The log messages from openvpn.log:
Sun Feb 22 16:11:05 2009 read UDPv4 [EHOSTUNREACH]: No route to host (code=113)
Sun Feb 22 16:11:15 2009 read UDPv4 [EHOSTUNREACH]: No route to host (code=113)
Sun Feb 22 16:11:25 2009 read UDPv4 [EHOSTUNREACH]: No route to host (code=113)
Sun Feb 22 16:11:36 2009 read UDPv4 [EHOSTUNREACH]: No route to host (code=113)
Sun Feb 22 16:12:57 2009 read UDPv4 [EHOSTUNREACH]: No route to host (code=113)
Sun Feb 22 16:13:05 2009 read UDPv4 [EHOSTUNREACH|EHOSTUNREACH|EHOSTUNREACH]: No route to host (code=113)
Sun Feb 22 16:13:08 2009 read UDPv4 [EHOSTUNREACH|EHOSTUNREACH|EHOSTUNREACH]: No route to host (code=113)
Sun Feb 22 16:13:11 2009 read UDPv4 [EHOSTUNREACH|EHOSTUNREACH|EHOSTUNREACH]: No route to host (code=113)

The OpenVPN config file of the affected host:
remote base001.acme.loc
remote base002.acme.loc
client
tls-client
port 1194
proto udp
dev tapmanagement
ca management/keys/ca.crt
cert management/keys/evsrv002-20090220@1450.crt
key management/keys/evsrv002-20090220@1450.key
dh management/keys/dh1024.pem
comp-lzo
user nobody
group nobody
persist-key
persist-tun
status /var/log/openvpn/management/status.log
log /var/log/openvpn/management/openvpn.log
log-append /var/log/openvpn/management/openvpn.log
verb 3
ns-cert-type server

Couldn't find out yet what could cause this as everything else works fine when accessing the host directly without VPN.

Comment 9 Elias Probst 2009-02-24 14:04:34 UTC

I've just upgraded to the latest unstable (~amd64) release of net-misc/openvpn-2.1_rc15 on the affected client and the problem didn't occur anymore so far.

Could you check whether this works for you too?
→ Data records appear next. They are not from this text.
-- ==== Sys2Proof/Laws/Operations.lean ====
section
/-! SUPPORT. What the shared operations leave alone: one lemma for each operation, an equation for each unit it does
not reach. -/

namespace Sys2Proof.Machine

/-- An offer to the reply queue changes that queue and the discarded count alone (R158). -/
@[simp] theorem Hub.offerReply_frame (h : Hub) (pkt : Packet) :
    ((h.offerReply pkt).1).time = h.time ∧
    ((h.offerReply pkt).1).requestedIso = h.requestedIso ∧
    ((h.offerReply pkt).1).power = h.power ∧
    ((h.offerReply pkt).1).cell = h.cell ∧
    ((h.offerReply pkt).1).link = h.link ∧
    ((h.offerReply pkt).1).cable = h.cable ∧
    ((h.offerReply pkt).1).cables = h.cables ∧
    ((h.offerReply pkt).1).lens = h.lens ∧
    ((h.offerReply pkt).1).encoder = h.encoder ∧
    ((h.offerReply pkt).1).lines = h.lines ∧
    ((h.offerReply pkt).1).trig = h.trig ∧
    ((h.offerReply pkt).1).frames = h.frames ∧
    ((h.offerReply pkt).1).view = h.view ∧
    ((h.offerReply pkt).1).pipe = h.pipe ∧
    ((h.offerReply pkt).1).mgmt = h.mgmt ∧
    ((h.offerReply pkt).1).freeCount = h.freeCount ∧
    ((h.offerReply pkt).1).trunk.up = h.trunk.up ∧
    ((h.offerReply pkt).1).trunk.lane = h.trunk.lane ∧
    ((h.offerReply pkt).1).trunk.grant = h.trunk.grant ∧
    ((h.offerReply pkt).1).trunk.lowShare = h.trunk.lowShare ∧
    ((h.offerReply pkt).1).trunk.replyGroup = h.trunk.replyGroup ∧
    ((h.offerReply pkt).1).trunk.replyBurst = h.trunk.replyBurst ∧
    ((h.offerReply pkt).1).trunk.bursts = h.trunk.bursts ∧
    ((h.offerReply pkt).1).trunk.sent = h.trunk.sent ∧
    ((h.offerReply pkt).1).trunk.losses = h.trunk.losses ∧
    ((h.offerReply pkt).1).trunk.images = h.trunk.images := by
  refine ⟨?_, ?_, ?_, ?_, ?_, ?_, ?_, ?_, ?_, ?_, ?_, ?_, ?_, ?_, ?_, ?_, ?_, ?_, ?_, ?_, ?_, ?_, ?_, ?_, ?_, ?_⟩ <;> (simp only [Hub.offerReply]; (repeat' split) <;> simp)

/-- A slot is the Management Unit's alone. -/
@[simp] theorem Hub.setSlot_frame (h : Hub) (i : SlotNo) (x : Slot) :
    (h.setSlot i x).time = h.time ∧
    (h.setSlot i x).requestedIso = h.requestedIso ∧
    (h.setSlot i x).power = h.power ∧
    (h.setSlot i x).cell = h.cell ∧
    (h.setSlot i x).link = h.link ∧
    (h.setSlot i x).cable = h.cable ∧
    (h.setSlot i x).cables = h.cables ∧
    (h.setSlot i x).lens = h.lens ∧
    (h.setSlot i x).encoder = h.encoder ∧
    (h.setSlot i x).lines = h.lines ∧
    (h.setSlot i x).trig = h.trig ∧
    (h.setSlot i x).frames = h.frames ∧
    (h.setSlot i x).view = h.view ∧
    (h.setSlot i x).pipe = h.pipe ∧
    (h.setSlot i x).trunk = h.trunk ∧
    (h.setSlot i x).freeCount = h.freeCount ∧
    (h.setSlot i x).mgmt.requests = h.mgmt.requests ∧
    (h.setSlot i x).mgmt.taking = h.mgmt.taking ∧
    (h.setSlot i x).mgmt.replyOwed = h.mgmt.replyOwed ∧
    (h.setSlot i x).mgmt.enables = h.mgmt.enables ∧
    (h.setSlot i x).mgmt.overflow = h.mgmt.overflow ∧
    (h.setSlot i x).mgmt.portFlags = h.mgmt.portFlags ∧
    (h.setSlot i x).mgmt.partFlags = h.mgmt.partFlags ∧
    (h.setSlot i x).mgmt.lateReplies = h.mgmt.lateReplies ∧
    (h.setSlot i x).mgmt.unsent = h.mgmt.unsent := by
  refine ⟨?_, ?_, ?_, ?_, ?_, ?_, ?_, ?_, ?_, ?_, ?_, ?_, ?_, ?_, ?_, ?_, ?_, ?_, ?_, ?_, ?_, ?_, ?_, ?_, ?_⟩ <;> (simp only [Hub.setSlot]; (repeat' split) <;> simp)

/-- What each step of a fold leaves alone, the fold leaves alone. -/
theorem foldl_keep {α β γ : Type} (g : β → γ) (f : β → α → β) (hf : ∀ b a, g (f b a) = g b) :
    ∀ (l : List α) (b : β), g (l.foldl f b) = g b
  | [], _ => rfl
  | a :: l, b => by rw [List.foldl_cons, foldl_keep g f hf l, hf]

/-- An answered slot's offer reaches the slots and the reply queue alone (R171). -/
@[simp] theorem Hub.offerAnswered_frame (h : Hub) :
    (h.offerAnswered).time = h.time ∧
    (h.offerAnswered).requestedIso = h.requestedIso ∧
    (h.offerAnswered).power = h.power ∧
    (h.offerAnswered).cell = h.cell ∧
    (h.offerAnswered).link = h.link ∧
    (h.offerAnswered).cable = h.cable ∧
    (h.offerAnswered).cables = h.cables ∧
    (h.offerAnswered).lens = h.lens ∧
    (h.offerAnswered).encoder = h.encoder ∧
    (h.offerAnswered).lines = h.lines ∧
    (h.offerAnswered).trig = h.trig ∧
    (h.offerAnswered).frames = h.frames ∧
    (h.offerAnswered).view = h.view ∧
    (h.offerAnswered).pipe = h.pipe ∧
    (h.offerAnswered).freeCount = h.freeCount ∧
    (h.offerAnswered).mgmt.requests = h.mgmt.requests ∧
    (h.offerAnswered).mgmt.taking = h.mgmt.taking ∧
    (h.offerAnswered).mgmt.replyOwed = h.mgmt.replyOwed ∧
    (h.offerAnswered).mgmt.enables = h.mgmt.enables ∧
    (h.offerAnswered).mgmt.overflow = h.mgmt.overflow ∧
    (h.offerAnswered).trunk.up = h.trunk.up ∧
    (h.offerAnswered).trunk.lane = h.trunk.lane ∧
    (h.offerAnswered).trunk.grant = h.trunk.grant ∧
    (h.offerAnswered).trunk.lowShare = h.trunk.lowShare ∧
    (h.offerAnswered).trunk.replyGroup = h.trunk.replyGroup ∧
    (h.offerAnswered).trunk.replyBurst = h.trunk.replyBurst ∧
    (h.offerAnswered).trunk.bursts = h.trunk.bursts ∧
    (h.offerAnswered).trunk.sent = h.trunk.sent ∧
    (h.offerAnswered).trunk.losses = h.trunk.losses ∧
    (h.offerAnswered).trunk.images = h.trunk.images ∧
    (h.offerAnswered).mgmt.portFlags = h.mgmt.portFlags ∧
    (h.offerAnswered).mgmt.partFlags = h.mgmt.partFlags ∧
    (h.offerAnswered).mgmt.lateReplies = h.mgmt.lateReplies ∧
    (h.offerAnswered).mgmt.unsent = h.mgmt.unsent := by
  refine ⟨?_, ?_, ?_, ?_, ?_, ?_, ?_, ?_, ?_, ?_, ?_, ?_, ?_, ?_, ?_, ?_, ?_, ?_, ?_, ?_, ?_, ?_, ?_, ?_, ?_, ?_, ?_, ?_, ?_, ?_, ?_, ?_, ?_, ?_⟩ <;> (simp only [Hub.offerAnswered]; (repeat' split) <;> simp)

/-- As for Hub.offerAnswered. -/
@[simp] theorem Hub.offerDue_frame (h : Hub) :
    (h.offerDue).time = h.time ∧
    (h.offerDue).requestedIso = h.requestedIso ∧
    (h.offerDue).power = h.power ∧
    (h.offerDue).cell = h.cell ∧
    (h.offerDue).link = h.link ∧
    (h.offerDue).cable = h.cable ∧
    (h.offerDue).cables = h.cables ∧
    (h.offerDue).lens = h.lens ∧
    (h.offerDue).encoder = h.encoder ∧
    (h.offerDue).lines = h.lines ∧
    (h.offerDue).trig = h.trig ∧
    (h.offerDue).frames = h.frames ∧
    (h.offerDue).view = h.view ∧
    (h.offerDue).pipe = h.pipe ∧
    (h.offerDue).freeCount = h.freeCount ∧
    (h.offerDue).mgmt.requests = h.mgmt.requests ∧
    (h.offerDue).mgmt.taking = h.mgmt.taking ∧
    (h.offerDue).mgmt.replyOwed = h.mgmt.replyOwed ∧
    (h.offerDue).mgmt.enables = h.mgmt.enables ∧
    (h.offerDue).mgmt.overflow = h.mgmt.overflow ∧
    (h.offerDue).trunk.up = h.trunk.up ∧
    (h.offerDue).trunk.lane = h.trunk.lane ∧
    (h.offerDue).trunk.grant = h.trunk.grant ∧
    (h.offerDue).trunk.lowShare = h.trunk.lowShare ∧
    (h.offerDue).trunk.replyGroup = h.trunk.replyGroup ∧
    (h.offerDue).trunk.replyBurst = h.trunk.replyBurst ∧
    (h.offerDue).trunk.bursts = h.trunk.bursts ∧
    (h.offerDue).trunk.sent = h.trunk.sent ∧
    (h.offerDue).trunk.losses = h.trunk.losses ∧
    (h.offerDue).trunk.images = h.trunk.images ∧
    (h.offerDue).mgmt.portFlags = h.mgmt.portFlags ∧
    (h.offerDue).mgmt.partFlags = h.mgmt.partFlags ∧
    (h.offerDue).mgmt.lateReplies = h.mgmt.lateReplies ∧
    (h.offerDue).mgmt.unsent = h.mgmt.unsent :=
  ⟨foldl_keep (fun h : Hub => h.time) _ (fun _ _ => by simp) _ _,
    foldl_keep (fun h : Hub => h.requestedIso) _ (fun _ _ => by simp) _ _,
    foldl_keep (fun h : Hub => h.power) _ (fun _ _ => by simp) _ _,
    foldl_keep (fun h : Hub => h.cell) _ (fun _ _ => by simp) _ _,
    foldl_keep (fun h : Hub => h.link) _ (fun _ _ => by simp) _ _,
    foldl_keep (fun h : Hub => h.cable) _ (fun _ _ => by simp) _ _,
    foldl_keep (fun h : Hub => h.cables) _ (fun _ _ => by simp) _ _,
    foldl_keep (fun h : Hub => h.lens) _ (fun _ _ => by simp) _ _,
    foldl_keep (fun h : Hub => h.encoder) _ (fun _ _ => by simp) _ _,
    foldl_keep (fun h : Hub => h.lines) _ (fun _ _ => by simp) _ _,
    foldl_keep (fun h : Hub => h.trig) _ (fun _ _ => by simp) _ _,
    foldl_keep (fun h : Hub => h.frames) _ (fun _ _ => by simp) _ _,
    foldl_keep (fun h : Hub => h.view) _ (fun _ _ => by simp) _ _,
    foldl_keep (fun h : Hub => h.pipe) _ (fun _ _ => by simp) _ _,
    foldl_keep (fun h : Hub => h.freeCount) _ (fun _ _ => by simp) _ _,
    foldl_keep (fun h : Hub => h.mgmt.requests) _ (fun _ _ => by simp) _ _,
    foldl_keep (fun h : Hub => h.mgmt.taking) _ (fun _ _ => by simp) _ _,
    foldl_keep (fun h : Hub => h.mgmt.replyOwed) _ (fun _ _ => by simp) _ _,
    foldl_keep (fun h : Hub => h.mgmt.enables) _ (fun _ _ => by simp) _ _,
    foldl_keep (fun h : Hub => h.mgmt.overflow) _ (fun _ _ => by simp) _ _,
    foldl_keep (fun h : Hub => h.trunk.up) _ (fun _ _ => by simp) _ _,
    foldl_keep (fun h : Hub => h.trunk.lane) _ (fun _ _ => by simp) _ _,
    foldl_keep (fun h : Hub => h.trunk.grant) _ (fun _ _ => by simp) _ _,
    foldl_keep (fun h : Hub => h.trunk.lowShare) _ (fun _ _ => by simp) _ _,
    foldl_keep (fun h : Hub => h.trunk.replyGroup) _ (fun _ _ => by simp) _ _,
    foldl_keep (fun h : Hub => h.trunk.replyBurst) _ (fun _ _ => by simp) _ _,
    foldl_keep (fun h : Hub => h.trunk.bursts) _ (fun _ _ => by simp) _ _,
    foldl_keep (fun h : Hub => h.trunk.sent) _ (fun _ _ => by simp) _ _,
    foldl_keep (fun h : Hub => h.trunk.losses) _ (fun _ _ => by simp) _ _,
    foldl_keep (fun h : Hub => h.trunk.images) _ (fun _ _ => by simp) _ _,
    foldl_keep (fun h : Hub => h.mgmt.portFlags) _ (fun _ _ => by simp) _ _,
    foldl_keep (fun h : Hub => h.mgmt.partFlags) _ (fun _ _ => by simp) _ _,
    foldl_keep (fun h : Hub => h.mgmt.lateReplies) _ (fun _ _ => by simp) _ _,
    foldl_keep (fun h : Hub => h.mgmt.unsent) _ (fun _ _ => by simp) _ _⟩

/-- With no reply kept, nothing is due (R171). -/
theorem Hub.offerDue_nil {h : Hub} (e : h.mgmt.answered = []) : h.offerDue = h := by simp [Hub.offerDue, e]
So we could request 2.1_rc15 going stable.

Comment 10 Elias Probst 2009-02-24 17:42:49 UTC

Unluckily the problem occured with 2.1_rc15 after some minutes again.
So upgrading to 2.1_rc15 isn't an option to resolve this issue ;-(

Comment 11 Elias Probst 2009-08-25 15:25:36 UTC

Did anyone of you solve this problem yet? Any news here? Still fighting with it on 2 VMs.

Comment 12 Dirkjan Ochtman (RETIRED) gentoo-dev

2010-08-23 13:20:29 UTC

I recommend you try to figure this out with upstream. If it turns out to be a distribution issue, we can fix that later. Closing for now.